I'm trying to scrape the data on all gym locations from https://www.xercise4less.co.uk/find-a-gym/.
In Developer Tools I found a pointer to the Web API URL that should store this information under https://www.xercise4less.co.uk/Umbraco/Api/FindAGymApi/GetAll but when I run it in the browser I get
The 'ObjectContent`1' type failed to serialize the response body for content type 'text/xml; charset=utf-8'
Similarly, if I run the following code:
# user_agent argument is optional here and results are the same whether I include it or not
httr::GET('https://www.xercise4less.co.uk/Umbraco/Api/FindAGymApi/GetAll', httr::user_agent("httr"))
Any ideas on how to go about this?
Alternatively, I can (almost) access all the gym IDs by
url <- "https://www.xercise4less.co.uk/find-a-gym/"
my_pg <- read_html(url)
my_pg %>% html_nodes('select > option')
But then I'm still not sure about how to iterate over all the IDs in order to get the complete list of coordinates/locations.
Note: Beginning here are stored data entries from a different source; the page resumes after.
-- ==== Sys2Proof/Machine/EngineElem.lean ====
section
/-! DEFINITION. The element-wise update records: ELEM (R232), NORM (R222), FUSE (R223), SCALE (R221), CARRY (R225, R242) and VARIANT (R245 to R248). -/

namespace Sys2Proof.Machine

/-- Regions of the rule and schedule blocks, the loss-scale record and the verdict that a record reads. -/
def State.upCommon (s : State) (q : UpCtx) (r : Bytes) : List Region :=
  let c := recClass r
  (if upUses c 56 r then [⟨1, q.w, u32 r 56, 64⟩] else []) ++ (if upUses c 60 r then [⟨1, q.w, u32 r 60, 264⟩] else []) ++
    (if upUses c 64 r then [⟨upSpace r, upUnit q.w (upSpace r), s.lsAt q r (q.x - 1), 64⟩] else []) ++
    (if upReadsVerdict r || upClip r == 1 then [⟨2, 0, u32 r 68, 8⟩] else [])

/-- Region of `n` gradient elements. -/
def upGregion (r : Bytes) (w n : Nat) : Region := ⟨upGspace r, upUnit w (upGspace r), u32 r 20, n * upGz r⟩

/-- One element of an element-wise update (R232): new master, first and second state. -/
def elemStep (b : Bytes) (k : UpConst) (g w m v : Fp) : Fp × Fp × Fp :=
  let b1 := ruleF b 8
  let b2 := ruleF b 12
  let wd := ruleF b 20
  let lr := k.lr.neg
  let cfac := fun (x : Fp) => fsub fpOne x
  match byteAt b 0 with
  | 0 =>
    let m := fma b1 m g
    (fma lr (fma wd w m) w, m, v)
  | 1 =>
    let m := fma b1 m (fmulR (cfac b1) g)
    let v := fma b2 v (fmulR (fmulR (cfac b2) g) g)
    let bc := bit (byteAt b 1) 0
    let mh := if bc then fmulR m k.rc1 else m
    let vh := if bc then fmulR v k.rc2 else v
    let sq := if feq vh fpZero then fpZero else fmulR vh (r32 (frsqrt vh))
    (fma lr (fma wd w (fmulR mh (r32 (frecip (fadd sq (ruleF b 16)))))) w, m, v)
  | _ =>
    let c := fma b1 m (fmulR (cfac b1) g)
    let u := if flt fpZero c then fpOne else if flt c fpZero then fpOne.neg else fpZero
    (fma lr (fma wd w u) w, fma b2 m (fmulR (cfac b2) g), v)

/-- An element-wise update of `n` elements: gradient from element `go`, old planes at `rw`, `rl`, `rs` (the second state `pitch` bytes above),
new ones at `ww`, `wl`, `ws` (R217, R227 to R232). -/
def State.elemRun (s : State) (q : UpCtx) (r : Bytes) (n go so : Nat) (rw rl rs ww wl ws : Nat) : List Wr × Bool :=
  let b := s.upRule q r
  let k := s.upConst q r
  let pitch := u32 r 36 * 64
  let two := rulePlanes b == 2
  let sp := upSpace r
  let u := upUnit q.w sp
  let g := s.upGrad q r k go n
  let w := s.masters q r rw rl n
  let m := s.evals q sp (byteAt r 18) rs n
  let v := if two then s.evals q sp (byteAt r 18) (rs + pitch) n else []
  let out := (List.range n).map (fun i => elemStep b k (g.getD i fpZero) (w.getD i fpZero) (m.getD i fpZero) (v.getD i fpZero))
  let nw := out.map (fun o => o.1)
  (masterWrites r q ww wl nw ++ [⟨sp, u, ws, statePlane r q 0 so (out.map (fun o => o.2.1))⟩] ++
    (if two then [⟨sp, u, ws + pitch, statePlane r q 1 so (out.map (fun o => o.2.2))⟩] else []), anyNonfinite nw)

/-- Output regions of ELEM. -/
def State.elemOuts (s : State) (q : UpCtx) (r : Bytes) (h : Nat) : List Region := upPlanes r q.w (upCount r) (rulePlanes (s.upRule q r)) h

/-- The run of ELEM (R225, R232). -/
def elemOut (r : Bytes) (q : UpCtx) (s : State) : RunOut :=
  if !upAhead r && s.skips q r then { groups := [s.copyRegions q (s.elemOuts q r (q.x - 1)) (s.elemOuts q r q.x)] }
  else
    let h := q.x - 1
    let p := s.elemRun q r (upCount r) 0 0 (upHalf r 24 h) (upHalf r 28 h) (upHalf r 32 h) (upHalf r 24 q.x) (upHalf r 28 q.x) (upHalf r 32 q.x)
    { groups := [p.1], nonfinite := p.2 }

/-- ELEM (R232). -/
def execElem (w : Fin 16) (r : Bytes) (env : RunEnv) (s : State) : Host.Outcome State Fault Refusal :=
  issueUpdate 0x20 w r env (fun q s => upGregion r w (upCount r) :: s.elemOuts q r (q.x - 1) ++ s.upCommon q r) (fun q s => s.elemOuts q r q.x)
    (elemOut r) (fun _ s => s) s

/-- NORM (R222): the unscaled gradient's sum of squares joins the engine's accumulator. -/
def State.normAdd (s : State) (q : UpCtx) (r : Bytes) : State :=
  let g := (s.evals q (upGspace r) (byteAt r 17) (u32 r 20) (upCount r)).map (fun x => fmulR x (s.lsInv q r))
  let a := tget (fun _ => {}) (s.ctx q.c).accum q.w
  let a' : Accum := ⟨BitVec.ofNat 32 (enc32 (fadd (dec32 a.sumsq.toNat) (vsumsq g))), a.nonfinite || anyNonfinite g⟩
  s.modCtx q.c (fun x => { x with accum := tput x.accum q.w a' })

/-- NORM (R222). -/
def execNorm (w : Fin 16) (r : Bytes) (env : RunEnv) (s : State) : Host.Outcome State Fault Refusal :=
  issueUpdate 0x21 w r env (fun q s => upGregion r w (upCount r) :: s.upCommon q r) (fun _ _ => []) (fun _ _ => { groups := [] })
    (fun q s => s.normAdd q r) s

/-- The fused word of a seat (R223). -/
def State.fusedWord (s : State) (c : Nat) : Bytes :=
  let a := fun w => tget (fun _ => ({} : Accum)) (s.ctx c).accum w
  let sum := (List.range 15).foldl (fun acc i => fadd acc (dec32 (a (i + 1)).sumsq.toNat)) (dec32 (a 0).sumsq.toNat)
  toLe 4 (enc32 sum) ++ toLe 1 (b2n ((List.range 16).any (fun w => (a w).nonfinite))) ++ zeros 3

/-- FUSE (R223). -/
def execFuse (w : Fin 16) (r : Bytes) (env : RunEnv) (s : State) : Host.Outcome State Fault Refusal :=
  issueUpdate 0x22 w r env (fun _ _ => []) (fun _ _ => [⟨2, 0, u32 r 68, 8⟩]) (fun q s => { groups := [[⟨2, 0, u32 r 68, s.fusedWord q.c⟩]] })
    (fun _ s => s) s

/-- The pending bounds that are due, with how many writes they settle (R219). -/
def Ctx.dueBounds (x : Ctx) : Option (LsBounds × Nat) :=
  ((List.range x.bounds.length).filterMap (fun i => (x.bounds[i]?).bind (fun b => if 2 ≤ b.2 then some (b.1, i + 1) else none))).getLast?

/-- The bounds that a SCALE record adopts (R219): those recorded for the epoch in a replay, else the pending ones when they are due. -/
def State.scaleBounds (s : State) (q : UpCtx) : Option LsBounds :=
  if s.replaying q.c then ((s.ctx q.c).log.find? (fun e => e.epoch == q.x)).bind (fun e => e.bounds)
  else (s.ctx q.c).dueBounds.map (·.1)

/-- The pending loss-scale record of R221. -/
def scaleStep (l : LossScale) (b : Option LsBounds) (v : Fp × Bool) : LossScale :=
  let l := match b with
    | some b => { l with floor := toSigned 8 b.floor, ceil := toSigned 8 b.ceil, window := b.window }
    | none => l
  let l :=
    if v.2 ∨ v.1 = .inf false then { l with s := l.s - 1, clean := 0, skips := min (l.skips + 1) 0xFFFFFFFF }
    else
      let l := { l with clean := l.clean + 1, sumsq := enc32 v.1 }
      if l.window ≤ l.clean then { l with s := l.s + 1, clean := 0 } else l
  { l with s := min (max l.s l.floor) l.ceil }

/-- Region of half `h` of the loss-scale record. -/
def State.lsRegion (s : State) (q : UpCtx) (r : Bytes) (h : Nat) : Region := ⟨upSpace r, upUnit q.w (upSpace r), s.lsAt q r h, 64⟩

/-- The run of SCALE (R221). -/
def scaleOut (r : Bytes) (q : UpCtx) (s : State) : RunOut :=
  let g := s.lsRegion q r q.x
  { groups := [[⟨g.space, g.unit, g.addr, (scaleStep (s.lsRead q r) (s.scaleBounds q) (s.verdict q r)).bytes⟩]] }

/-- SCALE (R221). -/
def execScale (w : Fin 16) (r : Bytes) (env : RunEnv) (s : State) : Host.Outcome State Fault Refusal :=
  issueUpdate 0x23 w r env (fun q s => s.upCommon q r) (fun q s => [s.lsRegion q r q.x]) (scaleOut r)
    (fun q s => match (if s.replaying q.c then none else (s.ctx q.c).dueBounds) with
      | some b => s.modCtx q.c (fun x => { x with adopted := tput x.adopted q.x b })
      | none => s) s

/-- Regions that a CARRY covers, in half `h` (R237, R242). -/
def carryRegions (r : Bytes) (w h : Nat) : List Region :=
  let sp := upSpace r
  let u := upUnit w sp
  match byteAt r 52 with
  | 0x26 => [⟨sp, u, upHalf r 80 h, upM r * upM r * 4⟩, ⟨sp, u, upHalf r 84 h, upN r * upN r * 4⟩]
  | 0x20 => upPlanes r w (upCount r) (byteAt r 53) h
  | _ => upPlanes r w (upM r * upN r) (byteAt r 53) h

/-- CARRY (R242): in a skipped step it restores the pending half to the committed version; otherwise it does nothing. -/
def execCarry (w : Fin 16) (r : Bytes) (env : RunEnv) (s : State) : Host.Outcome State Fault Refusal :=
  issueUpdate 0x24 w r env (fun q s => s.upCommon q r ++ (if s.skips q r then carryRegions r w (q.x - 1) else []))
    (fun q s => if s.skips q r then carryRegions r w q.x else [])
    (fun q s => { groups := if s.skips q r then [s.copyRegions q (carryRegions r w (q.x - 1)) (carryRegions r w q.x)] else [] }) (fun _ s => s) s

/-! Variant adapters. -/

/-- Entry `i` of the variant list; none when it breaks the order or the limit of R248. -/
def State.vlist (s : State) (q : UpCtx) (r : Bytes) (i : Nat) : Option Nat :=
  let e := fun i => u32 (s.erd q 1 (u32 r 92 + 4 * i) 4) 0
  if e i < 4096 ∧ (i = 0 ∨ e (i - 1) < e i) then some (e i) else none

/-- The current half of a slot in committed epoch `e` (R246). -/
def slotHalf (tag0 tag1 e : Nat) : Nat := if tag1 ≤ e ∧ (e < tag0 ∨ tag0 < tag1) then 1 else 0

/-- Byte offset of variant `v`'s slot from slot 0 (R248). -/
def slotOff (r : Bytes) (v : Nat) : Nat := v * u32 r 100 * 64

/-- Byte address of a plane of variant `v` in half `h`. The header takes the first unit at W_ADDR, so the master begins one unit above it;
LO_ADDR and S_ADDR name their planes in half 0 of slot 0 (R245; DEDUCED, log entry 10). -/
def slotPlane (r : Bytes) (f v h : Nat) : Nat := upHalf r f h + slotOff r v + (if f = 24 then 64 else 0)

/-- Regions of a slot's half. -/
def State.slotRegions (s : State) (q : UpCtx) (r : Bytes) (v h : Nat) : List Region :=
  let sp := upSpace r
  let u := upUnit q.w sp
  let n := upCount r
  [⟨sp, u, slotPlane r 24 v h, n * upWz r⟩, ⟨sp, u, slotPlane r 28 v h, n * 2⟩] ++
    (List.range (rulePlanes (s.upRule q r))).map (fun i => ⟨sp, u, slotPlane r 32 v h + i * u32 r 36 * 64, n * upSz r⟩)

/-- Address of a slot's header. -/
def slotHead (r : Bytes) (v : Nat) : Nat := u32 r 24 * 64 + slotOff r v

/-- The extents of every slot that a VARIANT record can update, both halves and the headers: whatever variants arrive (R248, R634; DEDUCED, log entry
54). -/
def slotExtents (k : Nat) (r : Bytes) (w : Nat) : List Region :=
  let sp := upSpace r
  let u := upUnit w sp
  let n := upCount r
  ((List.range 4096).map (fun v => (⟨sp, u, slotHead r v, 64⟩ : Region) :: ((List.range 2).map (fun h =>
    [⟨sp, u, slotPlane r 24 v h, n * upWz r⟩, ⟨sp, u, slotPlane r 28 v h, n * 2⟩] ++
      (List.range k).map (fun i => (⟨sp, u, slotPlane r 32 v h + i * u32 r 36 * 64, n * upSz r⟩ : Region)))).flatten)).flatten

/-- The half that an update of variant `v` reads. -/
def State.slotCur (s : State) (q : UpCtx) (r : Bytes) (v : Nat) : Nat :=
  let b := s.erd q (upSpace r) (slotHead r v) 8
  slotHalf (u32 b 0) (u32 b 4) (q.x - 1)

/-- Variants that a record updates, with their entry numbers. -/
def State.vlistGood (s : State) (q : UpCtx) (r : Bytes) : List (Nat × Nat) := (List.range (u32 r 96)).filterMap (fun i => (s.vlist q r i).map (fun v => (i, v)))

/-- Entries that R248 skips. -/
def State.vlistBad (s : State) (q : UpCtx) (r : Bytes) : Nat := u32 r 96 - (s.vlistGood q r).length

/-- The run of VARIANT (R246, R248): each listed slot's other half, with its tag; nothing in a skipped step. -/
def variantOut (r : Bytes) (q : UpCtx) (s : State) : RunOut :=
  let sp := upSpace r
  let u := upUnit q.w sp
  let n := upCount r
  if s.skips q r then { groups := [], range := s.vlistBad q r }
  else
    let one := fun (p : Nat × Nat) =>
      let h := s.slotCur q r p.2
      let a := fun f h => slotPlane r f p.2 h
      let e := s.elemRun q r n (p.1 * n) (p.1 * n) (a 24 h) (a 28 h) (a 32 h) (a 24 (h + 1)) (a 28 (h + 1)) (a 32 (h + 1))
      (e.1 ++ [⟨sp, u, slotHead r p.2 + 4 * ((h + 1) % 2), toLe 4 q.x⟩], e.2)
    let es := (s.vlistGood q r).map one
    { groups := [(es.map (fun e => e.1)).flatten], nonfinite := es.any (fun e => e.2), range := s.vlistBad q r }

/-- Output regions of VARIANT. -/
def State.variantOuts (s : State) (q : UpCtx) (r : Bytes) : List Region :=
  if s.skips q r then [] else
  ((s.vlistGood q r).map (fun p =>
    ⟨upSpace r, upUnit q.w (upSpace r), slotHead r p.2, 64⟩ :: s.slotRegions q r p.2 (s.slotCur q r p.2 + 1))).flatten

/-- VARIANT (R248). -/
def execVariant (w : Fin 16) (r : Bytes) (env : RunEnv) (s : State) : Host.Outcome State Fault Refusal :=
  issueUpdate 0x29 w r env
    (fun q s => ⟨1, w, u32 r 92, u32 r 96 * 4⟩ :: upGregion r w (u32 r 96 * upCount r) ::
      ((s.vlistGood q r).map (fun p => s.slotRegions q r p.2 (s.slotCur q r p.2))).flatten ++ s.upCommon q r)
    (fun q s => s.variantOuts q r) (variantOut r) (fun q s => s.eventIf (decide (0 < s.vlistBad q r)) (Reg.UPD_EVENT q.c) 4) s

end Sys2Proof.Machine
end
Thanks for any pointers.
You are pretty much there you just need to set the right request header expected by server then you get all the info for all the gyms.
headers = c('Accept'='application/json, text/javascript, */*; q=0.01')
r <- content(httr::GET(url = 'https://www.xercise4less.co.uk/Umbraco/Api/FindAGymApi/GetAll', httr::add_headers(.headers=headers)))